PRACTICA NO.4: VISUALIZACION DE ACIDOS NUCLEICOS (DNA) MEDIANTE LA ELECTROFORESIS EN GELES DE AGAROSA

UNIVERSIDAD NACIONAL DE COLOMBIA SEDE PALMIRA

BIOLOGIA MOLECULAR Y CELULAR

PRACTICA NO.4: VISUALIZACION DE ACIDOS NUCLEICOS (DNA) MEDIANTE LA ELECTROFORESIS EN GELES DE AGAROSA

NOMBRE:               CODIGO:[pic 1]

OBJETIVO:

• Desarrollar habilidades para la preparación de geles de agarosa y electroforesis de moléculas de DNA  

INTRODUCCION:

La electroforesis es una técnica usada para la separación de moléculas según la movilidad de las mismas en un campo eléctrico a través de un gel compuesto de una molécula orgánica como agarosa o poliacrilamida sobre la superficie hidratada de un soporte sólido como acetato de celulosa o bien en dilución (electroforesis libre).

La separación por electroforesis obedece en distinta medida a la carga eléctrica de las moléculas u a su masa. Así se hace correr la muestra de DNA a través del tamiz o gel y dependiendo de su resistencia al pasar se separan las moléculas.

 MATERIALES:                                              [pic 2]

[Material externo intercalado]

/-- Object rows 0x0000 to 0x10FF, part 0. -/
def rowsIdentity0 : List ObjRow := [
  ⟨"IDENTITY_HIGHEST", 0x1000, 1, 1, 0, 0, .u8, .ro, false, false, [10], .any, .engineer, .core⟩,
  ⟨"VENDOR_NAME", 0x1000, 1, 1, 1, 1, .str, .ro, false, false, [], .any, .engineer, .core⟩,
  ⟨"PRODUCT_NAME", 0x1000, 1, 1, 2, 2, .str, .ro, false, false, [], .any, .engineer, .core⟩,
  ⟨"ORDERING_CODE", 0x1000, 1, 1, 3, 3, .str, .ro, false, false, [], .any, .engineer, .core⟩,
  ⟨"SERIAL_NUMBER", 0x1000, 1, 1, 4, 4, .u64, .ro, false, false, [Config.serialNumber % 2 ^ 64], .any, .engineer, .core⟩,
  ⟨"SILICON_STEP", 0x1000, 1, 1, 5, 5, .str, .ro, false, false, [], .any, .engineer, .core⟩,
  ⟨"FIRMWARE_BUILD", 0x1000, 1, 1, 6, 6, .u32, .ro, false, false, [Config.firmwareBuild % 2 ^ 32], .any, .engineer, .core⟩,
  ⟨"FIRMWARE_VERSION", 0x1000, 1, 1, 7, 7, .str, .ro, false, false, [], .any, .engineer, .core⟩,
  ⟨"BASE_MAC", 0x1000, 1, 1, 8, 8, .u64, .ro, false, false, [Config.baseMac % 2 ^ 48], .any, .engineer, .core⟩,
  ⟨"DICTIONARY_VERSION", 0x1000, 1, 1, 9, 9, .u16, .ro, false, false, [1], .any, .engineer, .core⟩,
  ⟨"PROTOCOL_VERSION", 0x1000, 1, 1, 10, 10, .u8, .ro, false, false, [1], .any, .engineer, .core⟩,
  ⟨"STATE_HIGHEST", 0x1001, 1, 1, 0, 0, .u8, .ro, false, false, [8], .any, .engineer, .core⟩,
  ⟨"STATION_STATE", 0x1001, 1, 1, 1, 1, .u8, .ro, false, false, [1], .any, .engineer, .core⟩,
  ⟨"STATE_TIDE", 0x1001, 1, 1, 2, 2, .u64, .ro, false, false, [0], .any, .engineer, .core⟩,
  ⟨"PREVIOUS_STATE", 0x1001, 1, 1, 3, 3, .u8, .ro, false, false, [0], .any, .engineer, .core⟩,
  ⟨"TRANSITION_CAUSE", 0x1001, 1, 1, 4, 4, .u8, .ro, false, false, [13], .any, .engineer, .core⟩,
  ⟨"HELD_REASON", 0x1001, 1, 1, 5, 5, .u8, .ro, false, false, [0], .any, .engineer, .core⟩,
  ⟨"STATE_REQUEST", 0x1001, 1, 1, 6, 6, .u8, .wo, false, false, [0], .within 1 7, .operator, .core⟩,
  ⟨"REQUEST_STATUS", 0x1001, 1, 1, 7, 7, .u8, .ro, false, false, [0], .any, .engineer, .core⟩,
  ⟨"STATE_TRANSITIONS", 0x1001, 1, 1, 8, 8, .u32, .ro, false, false, [0], .any, .engineer, .core⟩,
  ⟨"STARTUP_HIGHEST", 0x1002, 1, 1, 0, 0, .u8, .ro, false, false, [9], .any, .engineer, .core⟩,
  ⟨"CHARGE_TARGET", 0x1002, 1, 1, 1, 1, .u16, .rwh, true, false, [9000], .within 5000 10000, .engineer, .core⟩,
  ⟨"CHARGE_SPREAD_MAX", 0x1002, 1, 1, 2, 2, .u16, .rwh, true, false, [500], .within 50 2000, .engineer, .core⟩,
  ⟨"CHARGE_TIMEOUT", 0x1002, 1, 1, 3, 3, .u16, .rwh, true, false, [60], .within 1 3600, .engineer, .core⟩,
  ⟨"PRECHARGE_PWM", 0x1002, 1, 1, 4, 4, .u8, .rwh, true, false, [255], .oneOf [0, 1, 2, 3, 4, 5, 6, 7, 8, 9, 10, 11, 255], .engineer, .core⟩,
  ⟨"PRECHARGE_SENSOR", 0x1002, 1, 1, 5, 5, .u8, .rwh, true, false, [0], .within 0 63, .engineer, .core⟩,
  ⟨"PRECHARGE_I_REF", 0x1002, 1, 1, 6, 6, .f32, .rwh, true, false, [1092616192], .within 0 10000, .engineer, .core⟩,
  ⟨"PRECHARGE_KP", 0x1002, 1, 1, 7, 7, .f32, .rwh, true, false, [1008981770], .within 0 10, .engineer, .core⟩,
  ⟨"PRECHARGE_KI", 0x1002, 1, 1, 8, 8, .f32, .rwh, true, false, [1065353216], .within 0 1000, .engineer, .core⟩,
  ⟨"DISCHARGED_LEVEL", 0x1002, 1, 1, 9, 9, .u16, .rwh, true, false, [500], .within 100 5000, .engineer, .core⟩]

/-- Object rows 0x0000 to 0x10FF. -/
def rowsIdentity : List ObjRow := rowsIdentity0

• Cámara de electroforesis          
• Porta geles
• Microondas
• Micro pipetas
• Probeta de 100ml
• Cinta parafina

METODOLOGIA:

Se prepara la porta gel sellando los bordes con cinta de enmascarar reforzando en la base. A continuación se coloca el peine a una distancia de 0.5cm aproximadamente cerca al extremo izquierdo para formar los pozos se elige el peine según el número de muestras a correr. En la preparación de la gel agarosa se pesó en la balanza la cantidad requerida del polvo de agarosa se aforo con buffer TBE 0.5 hasta el volumen necesario luego se procedió a llevar al microondas por aproximadamente un minuto hasta homogenizar la mezcla, se dejó enfriar a temperatura ambiente. La cantidad de buffer y agarosa utilizada en la preparación del gel fue 0,4 gramos, 100ml TBE luego se añade 2 ul de gel red por cada de agarosa y en seguida vaciamos la solución de agarosa dentro del soporte del gel, con cuidado se dejó que se solidifique. El gel contenido en el soporte se monta dentro de la cámara de electroforesis con los pozos en el lado del electrodo negro, cuando ya estuvo montado se añadió el tampón TBE hasta cubrir el gel y por último se quitó cuidadosamente el peine. Para la preparación del DNA problema se mesclo con buffer de carga, con una micro pipeta en un trozo de papel parafina, donde se forman gotas de 2ul de buffer de carga y posteriormente se cargaron estas muestra en los pozos de el gel con la micro pipeta. En el primer pozo se añade el marcador del peso molecular, luego procedimos con el corrido de la electroforesis que después de cerrar la cámara se conecta el cátodo (negro) del lado de las muestras y el ánodo (rojo) del otro lado, se aplicó 100 voltios y 400 amperios por media hora. Final mente se obtienen los resultados en imagen por computación y se observa y se saca conclusiones.

RESULTADOS Y DISCUSIÓN:

La electroforesis en geles de agarosa es una técnica de gran importancia en la biología molecular. Este método analítico en el que se separan las moléculas de interés. Los fragmentos de DNA migran hacia un polo opuesto según las cargas eléctricas de estas, si la carga es negativa la molécula migraran hacia el cátodo y si es positiva hacia el ánodo.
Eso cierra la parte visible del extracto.